*** MATERIAL FOR THIS TASK ***
-- ==== Sys2Proof/Tests/Witnesses.lean ====
section
/-! SUPPORT. For every statement that has hypotheses, a concrete state and operands that meet all of them together, and for
a statement of several clauses one for each clause, at the values where the clauses meet. -/

namespace Sys2Proof.Tests
set_option Elab.async false
open Sys2Proof.Machine Sys2Proof.Claims

/-! ### Shared witnesses -/

theorem booted_canRun : CanRun .a booted := ⟨rfl, .inl rfl⟩
theorem atReset_canRun : CanRun .a atReset := ⟨rfl, .inl rfl⟩
theorem locked_canRun : CanRun .a { booted with mutex := some .a } := ⟨rfl, .inr rfl⟩
theorem adjusting_canRun (d : F32) (k : AdcCode) : CanRun .b (adjusting d k) := ⟨rfl, .inl rfl⟩
theorem booted_atRest (c : Ctx) : AtRest c booted := by cases c <;> exact ⟨rfl, rfl, rfl⟩

/-- `booted` with one listed move. -/
def moving (m : Move) : State := { booted with env := { booted.env with sched := [m] } }

/-- `booted` with a regulator configuration of VDD. -/
def withCfg (c : RegulatorConfig) : State := { booted with regVdd := { bootedReg .vdd with cfg := c } }

theorem booted_regInv (r : Rail) : (booted.reg r).Inv := by
  cases r <;> exact ⟨.inr (by decide +kernel), fun _ => by decide +kernel, by decide +kernel, by decide +kernel⟩

theorem booted_duty (r : Rail) : DutyInBounds (booted.reg r) := by
  cases r <;> exact ⟨by decide +kernel, by decide +kernel⟩

theorem testBuild_sound : Build.Sound tb := by
  refine ⟨by decide, ?_, ?_, ?_, by decide⟩ <;> intro r <;> cases r <;> decide +kernel

/-! ### Encoding -/

theorem witness_DecodeOfEncodeIsIdentity :
    Instr.wf (.regConfigure .vpp { bootReg tb .vpp with pin := .num 254, channel := .num 254 }) = true ∧
    Instr.wf (.setV .vdd 0xFF#8 0xFF#8) = true := by
  decide

theorem witness_EncodeOfDecodeIsIdentity :
    decode (.wire [0x1A#8, 0xFF#8]) = .ok (.setVddOnVpp 0xFF#8) ∧
    decode (.internal ⟨0xA1#8, .rail (bootRail tb .vpp)⟩) = .ok (.railConfigure .vpp (bootRail tb .vpp)) := by
  decide

theorem witness_SpacesNeverCross : (0x80#8).getLsbD 7 = true ∧ (0x7F#8).getLsbD 7 = false := by
  decide

/-- The characters next to the three ranges of hex digits are not hex. -/
theorem witness_FrameVerdictByCase :
    ([0x30#8] : Text).length < 2 ∧ unHexPair 0x30#8 0x61#8 = some 0x0A#8 ∧ unHexPair 0x30#8 0x31#8 = some 0x01#8 ∧
    ([0x2F#8, 0x3A#8, 0x40#8, 0x47#8, 0x60#8, 0x67#8].all fun c => (hexVal c).isNone) = true ∧
    ([0x30#8, 0x39#8, 0x41#8, 0x46#8, 0x61#8, 0x66#8].all fun c => (hexVal c).isSome) = true ∧
    (wireRow 0x01#8).isNone = true ∧
    (wireRow 0x02#8).any (fun row => ([0x30#8] : Text).length != 2 * row.params && row.params == 1) = true := by
  decide

/-- A NaN, zero and the least positive value; the largest value below 256, which saturates; 256. -/
theorem witness_EncFloatRoundsHundredths :
    f32IsNaN 0x7FC00000#32 = true ∧ f32Gt 0x80000000#32 f32_0 = false ∧ f32Gt 0x00000001#32 f32_0 = true ∧
    (f32Gt 0x437FFFFF#32 f32_0 = true ∧ f32Ge 0x437FFFFF#32 f32_256 = false ∧
      25600 ≤ (200 * f32Mag 0x437FFFFF#32 + 2 ^ 149) / 2 ^ 150) ∧
    (200 * f32Mag 0x437FFEB8#32 + 2 ^ 149) / 2 ^ 150 < 25600 ∧ f32Ge f32_256 f32_256 = true := by
  decide +kernel

/-- Zero and the largest value of the range. -/
theorem witness_FloatCodecRoundTripWithin :
    (f32Ge 0x00000000#32 f32_0 = true ∧ 1000 * f32Val 0x00000000#32 < 255995 * 2 ^ 149) ∧
    (f32Ge 0x437FFEB8#32 f32_0 = true ∧ 1000 * f32Val 0x437FFEB8#32 < 255995 * 2 ^ 149) := by
  decide +kernel

/-! ### Arithmetic -/

/-- A tie between two finite values, the largest value that rounds to a finite one, and half past the largest one. -/
theorem witness_RoundingIsNearestTiesToEven :
    f32Finite (f32Round false (2 ^ 24 + 1) 1) = true ∧ f32Finite (f32Round false ((2 ^ 25 - 1) * 2 ^ 252 - 1) 1) = true ∧
    f32Finite (f32Round true ((2 ^ 25 - 1) * 2 ^ 252) 1) = false := by
  decide +kernel

theorem witness_ArithmeticIsNearest :
    (f32Finite 0x40A33333#32 = true ∧ f32Finite 0xC0A00000#32 = true ∧ f32Val 0xC0A00000#32 ≠ 0) ∧
    f32Finite (f32Add 0x40A33333#32 0xC0A00000#32) = true ∧ f32Finite (f32Sub 0x40A33333#32 0xC0A00000#32) = true ∧
    f32Finite (f32Mul 0x40A33333#32 0xC0A00000#32) = true ∧ f32Finite (f32Div 0x40A33333#32 0xC0A00000#32) = true := by
  decide +kernel

/-! ### The regulator -/

/-- Ill formed; shared with the other rail's pin; a change that does not stop; one that does. -/
theorem witness_RegConfigureResult :
    CanRun .a booted ∧ cfgWF { bootReg tb .vdd with minDuty := 0x42BE0000#32 } = false ∧
    (cfgWF { bootReg tb .vdd with pin := .num 11 } = true ∧ (booted.reg .vpp).cfg.pin = .num 11) ∧
    (cfgWF { bootReg tb .vdd with slowStep := 0x3F800000#32 } = true ∧
      stopsOnConfigure true (bootReg tb .vdd) { bootReg tb .vdd with slowStep := 0x3F800000#32 } = false) ∧
    (cfgWF { bootReg tb .vdd with pin := .num 12 } = true ∧ (booted.reg .vdd).running = true ∧
      Pin.num 12 ≠ (booted.reg .vdd).cfg.pin) := by
  exact ⟨booted_canRun, by decide +kernel, by decide +kernel, by decide +kernel, by decide +kernel⟩

theorem witness_RegStartArmsRegStopDisarms :
    CanRun .a booted ∧ configured (booted.reg .vdd).cfg = true ∧ CanRun .a atReset ∧
    configured (atReset.reg .vdd).cfg = false := by
  exact ⟨booted_canRun, by decide, atReset_canRun, by decide⟩

/-- A NaN; a value equal to the target after the clamp; a new target. -/
theorem witness_RegSetTargetClamps :
    CanRun .a booted ∧ f32IsNaN 0x7FC00000#32 = true ∧
    (f32IsNaN 0x80000000#32 = false ∧ f32Eq 0x80000000#32 (booted.reg .vdd).target = true) ∧
    (f32IsNaN 0x41000000#32 = false ∧ f32Eq 0x41000000#32 (booted.reg .vdd).target = false) := by
  exact ⟨booted_canRun, by decide +kernel⟩

theorem witness_RegAdjustResult_stops :
    booted.issuer = .a ∧ (CanRun .b { atReset with issuer := .b } ∧ (atReset.reg .vdd).running = false) ∧
    (CanRun .b { withCfg { bootReg tb .vdd with channel := .unassigned } with issuer := .b } ∧
      ((withCfg { bootReg tb .vdd with channel := .unassigned }).reg .vdd).running = true) := by
  exact ⟨rfl, ⟨⟨rfl, .inl rfl⟩, rfl⟩, ⟨⟨rfl, .inl rfl⟩, rfl⟩⟩

/-- V-REG-13, whose duty moves, and V-REG-24, absorbed at the bound. -/
theorem witness_RegAdjustResult :
    CanRun .b (adjusting 0x42480000#32 768#12) ∧ ((adjusting 0x42480000#32 768#12).reg .vdd).running = true ∧
    ((adjusting 0x42480000#32 768#12).reg .vdd).cfg.channel ≠ .unassigned ∧
    see (.regAdjust .vdd) (adjusting 0x42480000#32 768#12) (fun t => (t.reg .vdd).duty != 0x42480000#32) = some true ∧
    see (.regAdjust .vdd) (adjusting 0x42B40000#32 0#12) (fun t => (t.reg .vdd).duty) = some 0x42B40000#32 := by
  exact ⟨adjusting_canRun _ _, rfl, by decide, by decide +kernel, by decide +kernel⟩

theorem witness_UncalIsScaledAverage :
    (adjusting 0x42480000#32 768#12).build.adcAvgSamples ≤ (adjusting 0x42480000#32 768#12).env.adc.length := by
  decide

/-- Target 8 (bands 6, 10, 3, 15): below, at and between the bounds, and a NaN. -/
theorem witness_StepSelectionInOrder :
    let w := bandsOf 0x41000000#32 (bootReg tb .vdd)
    f32Lt 0x40000000#32 w.fMin = true ∧ f32Gt 0x417F0000#32 w.fMax = true ∧
    (f32Lt 0x40400000#32 w.fMin = false ∧ f32Gt 0x40400000#32 w.fMax = false ∧ f32Lt 0x40400000#32 w.tMin = true) ∧
    (f32Gt 0x41700000#32 w.fMax = false ∧ f32Lt 0x41700000#32 w.tMin = false ∧ f32Gt 0x41700000#32 w.tMax = true) ∧
    (f32Lt 0x40C00000#32 w.tMin = false ∧ f32Gt 0x41200000#32 w.tMax = false) ∧ f32IsNaN 0x7FC00000#32 = true := by
  decide +kernel

theorem witness_AccessorsReadAndOffsetSetterWrites : CanRun .a { booted with mutex := some .a } := locked_canRun

theorem witness_DutyBoundedAfterStartAndAdjusts :
    booted.mutex = none ∧ booted.issuer = .a ∧ cfgWF (booted.reg .vdd).cfg = true ∧
    configured (booted.reg .vdd).cfg = true ∧ ∃ t, exec (.regStart .vdd) booted = .next t := by
  exact ⟨rfl, rfl, by decide +kernel, by decide, ⟨_, rfl⟩⟩

theorem witness_RunningDutyBounded :
    (CanRun .b { booted with issuer := .b } ∧ (booted.reg .vdd).running = true ∧
      (booted.reg .vdd).cfg.channel ≠ .unassigned ∧ (booted.reg .vdd).Inv ∧
      ∃ t, exec (.regAdjust .vdd) { booted with issuer := .b } = .next t) ∧
    (∃ t, step (moving .b) = .next t ∧ (t.reg .vdd).running = true ∧
      (t.reg .vdd).cfg = ((moving .b).reg .vdd).cfg) ∧
    ((moving .b).reg .vdd).Inv ∧ DutyInBounds ((moving .b).reg .vdd) := by
  exact ⟨⟨⟨rfl, .inl rfl⟩, rfl, by decide, booted_regInv .vdd, ⟨_, rfl⟩⟩, ⟨_, rfl, rfl, rfl⟩, booted_regInv .vdd,
    booted_duty .vdd⟩

/-- In band at the lower bound 6 (V-REG-15) and at the upper bound 10 (V-REG-17). -/
theorem witness_SteadyStateHoldsDuty :
    ([1536#12, 2560#12].all fun k =>
      let s := adjusting 0x42480000#32 k
      let w := bandsOf (s.reg .vdd).target (s.reg .vdd).cfg
      let actual := f32Add (s.uncal .vdd) (s.reg .vdd).cal
      cfgWF (s.reg .vdd).cfg && f32Ge (s.reg .vdd).target f32_0 && f32Le (s.reg .vdd).cfg.minDuty (s.reg .vdd).duty
        && f32Le (s.reg .vdd).duty (s.reg .vdd).cfg.maxDuty && f32Le w.tMin actual && f32Le actual w.tMax) = true := by
  decide +kernel

/-- Below the band, and above it. -/
theorem witness_AdjustMovesDutyTowardTarget :
    (let s := adjusting 0x42480000#32 1535#12
     f32Lt (f32Add (s.uncal .vdd) (s.reg .vdd).cal) (bandsOf (s.reg .vdd).target (s.reg .vdd).cfg).tMin = true) ∧
    (let s := adjusting 0x42480000#32 2561#12
     f32Gt (f32Add (s.uncal .vdd) (s.reg .vdd).cal) (bandsOf (s.reg .vdd).target (s.reg .vdd).cfg).tMax = true) ∧
    cfgWF ((adjusting 0x42480000#32 1535#12).reg .vdd).cfg = true ∧
    f32Ge ((adjusting 0x42480000#32 1535#12).reg .vdd).target f32_0 = true := by
  decide +kernel

/-! ### The rails -/

theorem witness_RailConfigureResult :
    CanRun .a booted ∧ cfgWF { bootReg tb .vdd with vref := 0x00000000#32 } = false ∧
    (cfgWF (bootReg tb .vdd) = true ∧ (booted.reg .vdd).cfg.pin ≠ (booted.reg .vpp).cfg.pin) ∧
    (cfgWF { bootReg tb .vdd with pin := .num 11 } = true ∧ (booted.reg .vpp).cfg.pin = .num 11) := by
  exact ⟨booted_canRun, by decide +kernel, by decide +kernel, by decide +kernel⟩

/-- Configured with an enable pin; configured without one; with one and not configured. -/
theorem witness_RailEnableOperations :
    CanRun .a booted ∧ (booted.enPin .vdd ≠ .unassigned ∧ configured (booted.reg .vdd).cfg = true) ∧
    atReset.enPin .vdd = .unassigned ∧
    (let s := { atReset with railVpp := booted.railVpp }
     s.enPin .vpp ≠ .unassigned ∧ configured (s.reg .vpp).cfg = false) := by
  exact ⟨booted_canRun, by decide, rfl, by decide⟩

theorem witness_RailInitCalBeginsSession :
    CanRun .a booted ∧ f32IsNaN 0x7FC00000#32 = true ∧
    (f32IsNaN 0xBF800000#32 = false ∧ f32Lt 0xBF800000#32 f32_0 = true ∧ f32Eq f32_0 (booted.reg .vdd).target = true) ∧
    (f32Lt 0x40A00000#32 f32_0 = false ∧ f32Eq 0x40A00000#32 (booted.reg .vdd).target = false) := by
  exact ⟨booted_canRun, by decide +kernel⟩

theorem witness_RailSaveCalStoresRecord :
    CanRun .a booted ∧ nvmWf booted.nvm = true ∧ 13 ≤ booted.build.nvmSize ∧ booted.enPin .vpp ≠ .unassigned ∧
    configured (booted.reg .vpp).cfg = true ∧ OutsideRecord .vpp 0x07 ∧ OutsideRecord .vpp 0x0D ∧
    (CanRun .a atReset ∧ 13 ≤ atReset.build.nvmSize ∧ atReset.enPin .vpp = .unassigned) := by
  exact ⟨booted_canRun, rfl, by decide, by decide, by decide, .inl (by decide), .inr (by decide), atReset_canRun,
    by decide, rfl⟩

/-- The record `00 00 80 3F BF` is valid; the erased one is not. -/
theorem witness_RailLoadCalChecksRecord :
    CanRun .a booted ∧ 13 ≤ booted.build.nvmSize ∧ booted.recordValid .vdd = false ∧
    (withNvm [(0, 0x00#8), (1, 0x00#8), (2, 0x80#8), (3, 0x3F#8), (4, 0xBF#8)]).recordValid .vdd = true := by
  exact ⟨booted_canRun, by decide, by decide +kernel, by decide +kernel⟩

/-- A storage of 12 bytes. -/
theorem witness_RecordBeyondStorageRefused :
    let s := { booted with build := { tb with nvmSize := 12 } }
    CanRun .a s ∧ s.build.nvmSize < 13 ∧ s.enPin .vdd ≠ .unassigned ∧ configured (s.reg .vdd).cfg = true := by
  exact ⟨⟨rfl, .inl rfl⟩, by decide, by decide, by decide⟩

theorem witness_CalibrationRecordRoundTrip : nvmWf booted.nvm = true ∧ f32Finite 0x80000000#32 = true := by
  decide

/-- The checksum byte, the last of the record. -/
theorem witness_SingleByteCorruptionDetected :
    nvmWf booted.nvm = true ∧ 0x3F#8 ≠ (booted.saveRecord .vdd 0x3F800000#32).nvmByte (Config.calBase .vdd + 4) := by
  decide +kernel

theorem witness_CalibrationSessionReloads :
    let s := { adjusting 0x42480000#32 1280#12 with issuer := .a }
    CanRun .a s ∧ nvmWf s.nvm = true ∧ 13 ≤ s.build.nvmSize ∧ s.enPin .vdd ≠ .unassigned ∧
    configured (s.reg .vdd).cfg = true ∧ f32Finite (f32Sub 0x40A33333#32 (s.uncal .vdd)) = true ∧
    (∃ t, exec (.railSaveCal .vdd 0x40A33333#32) s = .next t) ∧
    see (.railSaveCal .vdd 0x40A33333#32) s (fun t => t.nvmByte (Config.calBase .vdd + 2) != 0xCD#8) = some true := by
  exact ⟨⟨rfl, .inl rfl⟩, rfl, by decide, by decide, by decide, by decide +kernel, ⟨_, rfl⟩, by decide +kernel⟩

/-- All three pins; one missing. -/
theorem witness_VariantOutputsWriteTheirBit :
    CanRun .a booted ∧ srAssigned booted.railVpp.srPins = true ∧ booted.railVdd.onVppPin ≠ .unassigned ∧
    CanRun .a atReset ∧ atReset.railVdd.onVppPin = .unassigned ∧
    srAssigned ⟨.num 3, .num 4, .unassigned⟩ = false := by
  exact ⟨booted_canRun, by decide, by decide, atReset_canRun, rfl, by decide⟩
*** End of MATERIAL FOR THIS TASK ***
ACTIVITY:
In the data above, which lines lie between the line with "configured (booted.reg .vdd).cfg = true ∧ ∃" and the line with "((moving .b).reg .vdd).Inv", inclusive? Print those lines exactly and nothing else.

OUTPUT FOR THIS EXERCISE:
    configured (booted.reg .vdd).cfg = true ∧ ∃ t, exec (.regStart .vdd) booted = .next t := by
  exact ⟨rfl, rfl, by decide +kernel, by decide, ⟨_, rfl⟩⟩

theorem witness_RunningDutyBounded :
    (CanRun .b { booted with issuer := .b } ∧ (booted.reg .vdd).running = true ∧
      (booted.reg .vdd).cfg.channel ≠ .unassigned ∧ (booted.reg .vdd).Inv ∧
      ∃ t, exec (.regAdjust .vdd) { booted with issuer := .b } = .next t) ∧
    (∃ t, step (moving .b) = .next t ∧ (t.reg .vdd).running = true ∧
      (t.reg .vdd).cfg = ((moving .b).reg .vdd).cfg) ∧
    ((moving .b).reg .vdd).Inv ∧ DutyInBounds ((moving .b).reg .vdd) := by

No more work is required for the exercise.